Les ouvertures répétées faites à l'Iran par le président américain Barack Obama ont semblé porter leurs premiers fruits à l'occasion de la participation d'une délégation iranienne à la conférence sur l'Afghanistan mardi à La Haye.

La nouvelle administration américaine a eu ses premiers contacts directs avec l'Iran en marge de cette conférence.

"Notre représentant spécial pour l'Afghanistan, Richard Holbrooke, a eu un bref mais cordial échange avec le chef de la délégation iranienne", a indiqué la secrétaire d'Etat américaine, Hillary Clinton.

La rencontre, selon Mme Clinton, a été "fortuite" mais M. Holbrooke et le vice-ministre iranien des Affaires étrangères Mohammad Mehdi Akhoundzadeh ont convenu de "garder le contact".

M. Akhoundzadeh venait de déclarer devant la conférence que "la République islamique d'Iran, saluant les propositions de coopération des pays contributeurs en Afghanistan, est tout à fait prête à participer aux projets destinés à combattre le trafic de drogue et aux projets de développement et reconstruction en Afghanistan".

Mme Clinton a estimé que la présence de l'Iran à la réunion de mardi et son attitude étaient "un signe prometteur d'une future coopération".

"Les Etats-Unis, l'Iran et toutes les nations qui étaient ici aujourd'hui ont un intérêt commun à ce que l'Afghanistan soit stable et sécurisé", a-t-elle souligné.

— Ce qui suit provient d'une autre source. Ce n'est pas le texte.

-- ==== Sys2Proof/Laws/HostAgent.lean ====
section
/-! SUPPORT. The host: what the moves of one point do, and the RAMs it can see during a step. -/

namespace Sys2Proof.Machine

/-- The last RAM of a transfer to RAM is the RAM it leaves. -/
theorem dmaRamViews_last (bs : List Byte) (addr : Word) (s : State) :
    (s.mem :: dmaRamViews bs addr s).getLast? = some (dmaToRam bs addr s).mem := by
  induction bs generalizing addr s with
  | nil => rfl
  | cons b bs ih =>
    unfold dmaRamViews dmaToRam
    cases busStore addr .byte (b.setWidth 64) s with
    | none => rfl
    | some t =>
      simp only [List.getLast?_cons_cons]
      exact ih _ _

/-! ## The moves of one point -/

/-- While LSR.RX is set every byte waits and every scancode goes in (R126, R138). -/
theorem letIn_blocked (ms : List HostMove) (s : State) (h : s.uartRx = true) :
    (letIn ms s).2 = (bytesOf ms).map .uartByte ∧ (letIn ms s).1 = { s with kbdQueue := s.kbdQueue ++ scancodesOf ms } := by
  induction ms generalizing s with
  | nil => exact ⟨rfl, by simp [letIn, scancodesOf]⟩
  | cons m ms ih =>
    cases m with
    | uartByte b =>
      have := ih s h
      simp only [letIn, hostMove, h, if_true]
      exact ⟨by rw [this.1]; rfl, this.2⟩
    | scancode v =>
      have := ih (kbdPushScancode v s) h
      simp only [letIn, hostMove]
      exact ⟨this.1, by rw [this.2]; simp [kbdPushScancode, scancodesOf]⟩
    | ramPointer => exact ih s h

/-- While LSR.RX is clear the first byte goes in and the others wait (R126). -/
theorem letIn_open (ms : List HostMove) (s : State) (h : s.uartRx = false) :
    (bytesOf ms = [] → (letIn ms s).2 = [] ∧ (letIn ms s).1 = { s with kbdQueue := s.kbdQueue ++ scancodesOf ms }) ∧
    ∀ b bs, bytesOf ms = b :: bs → (letIn ms s).2 = bs.map .uartByte ∧
      (letIn ms s).1 = { uartPushByte b s with kbdQueue := s.kbdQueue ++ scancodesOf ms } := by
  induction ms generalizing s with
  | nil => exact ⟨fun _ => ⟨rfl, by simp [letIn, scancodesOf]⟩, fun b bs h => by cases h⟩
  | cons m ms ih =>
    cases m with
    | uartByte b =>
      refine ⟨fun h => (by cases h), fun b' bs hb => ?_⟩
      have hb2 : b :: bytesOf ms = b' :: bs := hb
      cases hb2
      have hr : (uartPushByte b s).uartRx = true := by
        show ((State.setUartByte _ _ _).uartByte _).getLsbD 0 = true
        rw [uartByte_setUartByte]; simp
      have := letIn_blocked ms (uartPushByte b s) hr
      have e : letIn (.uartByte b :: ms) s = letIn ms (uartPushByte b s) := by simp [letIn, hostMove, h]
      rw [e]
      exact this
    | scancode v =>
      obtain ⟨h1, h2⟩ := ih (kbdPushScancode v s) h
      have e : letIn (.scancode v :: ms) s = letIn ms (kbdPushScancode v s) := rfl
      rw [e]
      refine ⟨fun hb => ⟨(h1 hb).1, ?_⟩, fun b bs hb => ⟨(h2 b bs hb).1, ?_⟩⟩
      · rw [(h1 hb).2]; simp [kbdPushScancode, scancodesOf]
      · rw [(h2 b bs hb).2]; simp [kbdPushScancode, scancodesOf, uartPushByte, State.setUartByte, State.uartByte]
    | ramPointer => exact ih s h

/-! ## A whole transfer, poll and execution -/

/-- The last RAM of a transfer is the one it leaves. -/
theorem dmaCopyViews_last (s : State) : (s.mem :: dmaCopyViews s).getLast? = some (dmaCopy s).mem := by
  unfold dmaCopyViews dmaCopy
  cases s.diskBacking with
  | none => rfl
  | some img =>
    simp only
    split
    · rfl
    · split
      · rw [dmaToDisk_rest]; rfl
      · exact dmaRamViews_last _ _ _

theorem dmaViews_last (s : State) : (s.mem :: dmaViews s).getLast? = some (dma s).mem :=
  dmaCopyViews_last { s with disk := { s.disk with notify := notifyIdle } }

/-- A poll that runs no transfer leaves RAM, one that runs it leaves the transfer's. -/
theorem poll_mem (s : State) :
    (poll s).mem = if pollBlocked (timerCompare s) || s.uart.interrupting || s.disk.notify == notifyIdle then s.mem
      else (dma (timerCompare s)).mem := by
  have hu : (timerCompare s).uart = s.uart := by rw [timerCompare_rest]
  have hd : (timerCompare s).disk = s.disk := by rw [timerCompare_rest]
  have hm : (timerCompare s).mem = s.mem := by rw [timerCompare_rest]
  unfold poll
  by_cases hb : pollBlocked (timerCompare s) = true
  · simp only [hb, if_true, Bool.true_or, hm]
  · have he : (pollEnabled (timerCompare s)).mem = (deviceQuery (timerCompare s)).mem := by
      unfold pollEnabled; simp only; split
      · exact deliver_mem _
      · rfl
    simp only [hb, Bool.false_eq_true, if_false, Bool.false_or, he, Bool.or_eq_true, beq_iff_eq]
    unfold deviceQuery
    rw [hu, hd]
    by_cases hi : s.uart.interrupting = true
    · rw [if_pos hi, if_pos (.inl hi)]; exact hm
    · rw [if_neg hi]
      by_cases hn : s.disk.notify = notifyIdle
      · rw [if_neg (not_not.2 hn), if_pos (.inr hn)]; exact hm
      · rw [if_pos hn, if_neg (not_or.2 ⟨hi, hn⟩)]; simp only; split <;> rfl

/-- The last RAM of a poll is the one it leaves. -/
theorem pollViews_last (s : State) : (s.mem :: pollViews s).getLast? = some (poll s).mem := by
  rw [poll_mem]
  unfold pollViews
  split
  · rfl
  · have hm : (timerCompare s).mem = s.mem := by rw [timerCompare_rest]
    rw [← hm]
    exact dmaViews_last _

/-- An execution changes no byte of RAM but those of the store target of the word it fetched. -/
theorem execution_mem {s u : State} (h : execution s = .next u) :
    u.mem = s.mem ∨ ∃ w f i va wd pa, fetch s = .ok (w, f) ∧ decodeWord w = .ok i ∧
      storeTarget (f.setPc (f.pc + 4)) i = some (va, wd) ∧ translate va .store (f.setPc (f.pc + 4)) = .ok pa ∧
      busLoad pa wd (f.setPc (f.pc + 4)) ≠ none ∧
      ∀ a, (a < pa.toNat ∨ pa.toNat + wd.bytes ≤ a) → Cells.read u.mem a = Cells.read s.mem a := by
  unfold execution at h
  obtain ⟨e, he⟩ | ⟨w, pa, v, t, hf, hb⟩ := fetch_cases s
  · rw [he] at h; cases h; left; simp
  · rw [hf] at h
    have hm : t.mem = s.mem := by rw [busLoad_rest hb]
    simp only [execWord] at h
    cases hd : decodeWord w with
    | error e => rw [hd] at h; cases h; left; simp [hm]
    | ok i =>
      rw [hd] at h
      have hdo := does_of_exec h
      rw [← hm]
      cases hdo with
      | writes rd v _ _ => left; simp
      | jumps rd v p _ _ => left; simp
      | goes p => left; rfl
      | loads rd v pa w a t' _ _ hb' => left; rw [setReg_mem, busLoad_rest hb']; rfl
      | stores va wd pa v t' hst _ ht hs =>
        refine .inr ⟨w, t, i, va, wd, pa, hf, hd, hst, ht, fun hn => ?_, fun a ha => busStore_mem hs a ha⟩
        rw [(busStore_none_iff _ _ _ _).2 ((busLoad_none_iff _ _ _).1 hn)] at hs
        cases hs
      | amos rd v va wd pa x b t' u' _ hst _ ht hb' hs =>
        refine .inr ⟨w, t, i, va, wd, pa, hf, hd, hst, ht, fun hn => (by rw [hn] at hb'; cases hb'), fun a ha => ?_⟩
        rw [setReg_mem, busStore_mem hs a ha, busLoad_rest hb']; rfl
      | raises e _ _ => left; simp
      | csrs rd a v _ _ => left; rw [setReg_mem, csrWrite_rest]; rfl
      | sret _ => left; rfl
      | mret _ => left; obtain ⟨_, e⟩ | ⟨_, _, _, e⟩ := returnM_cases (t.setPc (t.pc + 4)) <;> rw [e] <;> rfl

end Sys2Proof.Machine
end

M. Obama avait pris le 20 mars l'initiative historique de s'adresser directement aux dirigeants iraniens. Dans un message vidéo diffusé pour le nouvel an iranien, il leur avait offert de surmonter trente années de relations hostiles.

En présentant vendredi sa stratégie pour l'Afghanistan, il avait aussi souhaité la création d'un groupe de contact international incluant l'Iran.

Rien ne garantit cependant que ces amabilités réciproques soient annonciatrices d'un véritable réchauffement après 30 ans de rupture.

Par le passé, des rencontres à plus haut niveau encore comme celle du chef de la diplomatie américaine Madeleine Albright avec son homologue iranien Kamal Kharazi, déjà à une réunion de l'ONU sur l'Afghanistan, n'ont rien donné.

Plus récemment les deux prédécesseurs de Mme Clinton sous l'administration Bush, Colin Powell et Condoleezza Rice, ont rencontré respectivement M. Kharazi et Manouhcher Mottaki en novembre 2004 et mai 2007 à Charm el-Cheikh (Egypte) en marge de rencontres internationales. Sans qu'il y ait eu de suite.

Peut-être pour tester les vraies intentions de Téhéran, Washington lui a adressé une lettre lui demandant de faire un geste en libérant trois Américains retenus en Iran, a annoncé Mme Clinton mardi à l'issue de la conférence.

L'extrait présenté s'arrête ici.